The cell growth inhibitory potential of xanthohumol (XN), a natural prenylflavonoid present in hops and beer, on human papillary thyroid cancer cells is reported. We demonstrate that XN decreases the proliferation of TPC-1 cancer cells in a dose and time dependent manners. At low concentration (10 μM) XN was shown to significantly inhibit carcinogenesis by a mechanism that stops or slows down cell division, preserving the viability of the cells. At higher concentration (100 μM) a decrease of cell viability was observed by induction of apoptosis. As evidenced, XN induced DNA fragmentation in TPC-1 cells and promoted cell cycle arrest, which decreased the percentage of cells in G1 phase and increased in S phase after 72 h of treatment. Furthermore, XN exposure triggered an increase in caspase-3 and caspase-7 activity, supporting its role in the activation of apoptosis. Cell-free studies demonstrated that high concentrations of XN are responsible for an increase of free radicals generated in a Fenton system which may mediate apoptosis through a pro-oxidant pathway. Altogether, our data show that XN induces the apoptosis of TPC-1 cancer cells in a concentration-dependent manner, suggesting XN to be a promising candidate for thyroid cancer therapy.

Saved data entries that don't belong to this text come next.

/-- EPOCH_APPLY at boundary A (R437, R439): the active closes the epoch; a follower applies a complete one and counts an incomplete one. -/
def State.epochApply (s : State) (complete : Bool) (items : List (EpochItem × Bool)) : State :=
  let len := s.epochTicks
  let k := (s.tick.toNat / len + 2 ^ 32 - 1) % 2 ^ 32
  if s.tick.toNat % len != 0 then s
  else if s.mateState == 1 then (s.wr F.MT_EPOCH_EPOCH 0 k).count ⟨.mt, 6, 0⟩ 1
  else if !s.standby then s
  else if !complete then (s.count ⟨.mt, 7, 0⟩ 1).raise F.MT_STICKY_EPOCH_DISCARD 0
  else
    match s.snapshotBefore with
    | none => s
    | some o =>
      if o.tick + BitVec.ofNat 48 len != s.tick then s
      else
        let s := s.each items fun s x => s.applyItem o x.2 x.1
        let s := (s.wr F.MT_EPOCH_EPOCH 0 k).count ⟨.mt, 6, 0⟩ 1
        let s := { s with snapshot := some s.takeSnapshot, snapshotBefore := none }
        if s.rd F.MT_STAT_PHASE 0 == 2 && s.mate.phaseAt < o.at_ then s.enterPhase 3 else s

/-- The mate agent at a boundary: runs of markers and grants, decisions no longer wanted, the snapshot of an epoch boundary, overdue
entries (R419, R427, R432, R433, R437). -/
def State.tickMate (s : State) : State :=
  if !s.mateEnabled then s
  else
    let s := s.modMate fun x =>
      { x with linkGood := if x.marked then x.linkGood + 1 else 0, linkBad := if x.marked then 0 else x.linkBad + 1, marked := false,
               grantHigh := if x.grant then x.grantHigh + 1 else 0, grantLow := if x.grant then 0 else x.grantLow + 1,
               stores := x.stores.filter fun d => decide (s.now ≤ d.due), cns := x.cns.filter fun d => decide (s.now ≤ d.due),
               sums := x.sums.filter fun t => decide (ahead s.tick t ≤ 3) }
    let s := if s.standby && s.tick.toNat % s.epochTicks == 0 then
        { s with snapshotBefore := s.snapshot, snapshot := some s.takeSnapshot }
      else s
    (s.checkClaims.grantLost.showMate).wrBool F.TM_TS_STAT_QUAL 12 (s.standby && s.mate.linkUp)

/-- The mate-link frame the active has sent in a tick: entries issued in it or in the one before, and the decisions for the second tick
ahead (R420, R433). -/
def State.mateFrameOut (s : State) : State :=
  if s.mateState != 1 || s.mateBoot then s
  else
    let lead := s.rd F.MT_CFG_JLEAD 0
    let fresh := s.journal.filter fun e => decide (s.now + lead ≤ e.due + 1)
    let stores := s.stores.filterMap fun x => let c := x.2.plan.getD 1 0; if c == 0 then none else some (x.1.1, c)
    let cns := (s.trains.filter fun x => s.quayTrain x.1.1).map fun x => (x.1.1, x.2.ahead.getD 1 x.2.cn)
    s.send (.mateFrame s.tick fresh stores cns)

/-! ### The commands -/

/-- Meaning of MATE_LINK_UP. -/
def execMateLinkUp (s : State) : Host.Outcome State Fault Refusal := .next s.mateLinkUp

/-- Meaning of MATE_LINK_DOWN. -/
def execMateLinkDown (s : State) : Host.Outcome State Fault Refusal := .next s.mateLinkDown

/-- Meaning of BOLLARD_LINE_CHANGE. -/
def execBollardLineChange (s : State) : Host.Outcome State Fault Refusal := .next s.bollardChange

/-- Meaning of BEAT_SEND. -/
def execBeatSend (s : State) : Host.Outcome State Fault Refusal := .next s.beatSend

/-- Meaning of BEAT_MISS. -/
def execBeatMiss (path : MatePath) (s : State) : Host.Outcome State Fault Refusal := .next (s.beatMiss path)

/-- Meaning of MATE_PRES_EDGE. -/
def execMatePresEdge (s : State) : Host.Outcome State Fault Refusal := .next s.presEdge

/-- Meaning of MATE_PRES_TIMEOUT. -/
def execMatePresTimeout (s : State) : Host.Outcome State Fault Refusal := .next s.presTimeout

/-- Meaning of TAKEOVER. -/
def execTakeover (s : State) : Host.Outcome State Fault Refusal := .next s.takeOver

/-- Meaning of ACT_GRANT_CHANGE. -/
def execActGrantChange (high : Bool) (s : State) : Host.Outcome State Fault Refusal := .next (s.grantChange high)

/-- Meaning of EFFECTIVE_GRANT. -/
def execEffectiveGrant (s : State) : Host.Outcome State Fault Refusal := .next s.effectiveGrant

/-- Meaning of SW_GRANT: MT_CTRL written with bit 2. -/
def execSwGrant (m : Initiator) (v : Word) (s : State) : Host.Outcome State Fault Refusal :=
  .next ((if F.MT_CTRL_SW_GRANT.get v == 1 then (s.keepMateCtrl v).swGrant else s.keepMateCtrl v).reply m (.ok 0))

/-- Meaning of RESYNC: MT_CTRL written with bit 1. -/
def execResync (m : Initiator) (v : Word) (s : State) : Host.Outcome State Fault Refusal :=
  .next ((if F.MT_CTRL_RESYNC.get v == 1 then (s.keepMateCtrl v).resync else s.keepMateCtrl v).reply m (.ok 0))

/-- Meaning of SWITCHOVER: MT_CTRL written with bit 0. -/
def execSwitchover (m : Initiator) (v : Word) (s : State) : Host.Outcome State Fault Refusal :=
  .next ((if F.MT_CTRL_SWITCHOVER.get v == 1 then (s.keepMateCtrl v).switchover else s.keepMateCtrl v).reply m (.ok 0))

/-- Meaning of MATE_COMPARE. -/
def execMateCompare (differ : List (Fin 72 × Bool)) (mateNormal : Bool) (s : State) : Host.Outcome State Fault Refusal :=
  .next (s.compare (differ.map fun d => (d.1.val, d.2)) mateNormal)

/-- Meaning of GRACE_EXPIRY. -/
def execGraceExpiry (s : State) : Host.Outcome State Fault Refusal := .next s.graceExpiry

/-- Meaning of EPOCH_APPLY. -/
def execEpochApply (complete : Bool) (items : List (EpochItem × Bool)) (s : State) : Host.Outcome State Fault Refusal :=
  .next (s.epochApply complete items)

/-- Meaning of MT_CNT_LO_READ (R451). -/
def execMtCntLoRead (m : Initiator) (s : State) : Host.Outcome State Fault Refusal :=
  let n := s.rd F.MT_CSEL_CNT m.copy
  .next (s.readLatched m F.MT_CNT_HI_CNT_HI (if n ≤ 9 then s.ctr ⟨.mt, n, 0⟩ else 0))

end Sys2Proof.Machine
end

据报道，啤酒花和啤酒中存在的天然异戊二烯类黄酮黄腐酚（XN）对人乳头状甲状腺癌细胞具有潜在的细胞生长抑制作用。我们证明，XN以剂量和时间依赖性方式降低TPC-1癌细胞的增殖。在低浓度（10μM）下，XN已显示出通过停止或减慢细胞分裂的机制显着抑制癌变的机制，从而保持了细胞的活力。在较高浓度（100μM）下，通过诱导细胞凋亡观察到细胞活力降低。如所证明的，XN在TPC-1细胞中诱导DNA片段化并促进细胞周期停滞，这在处理72小时后降低了处于G1期的细胞的百分比并增加了处于S期的细胞。此外，XN暴露触发了caspase-3和caspase-7活性的增加，支持其在凋亡激活中的作用。无细胞研究表明，高浓度的XN导致Fenton系统中产生的自由基增加，而自由基可能通过促氧化剂途径介导细胞凋亡。总之，我们的数据表明XN以浓度依赖的方式诱导TPC-1癌细胞的凋亡，这表明XN是甲状腺癌治疗的有希望的候选者。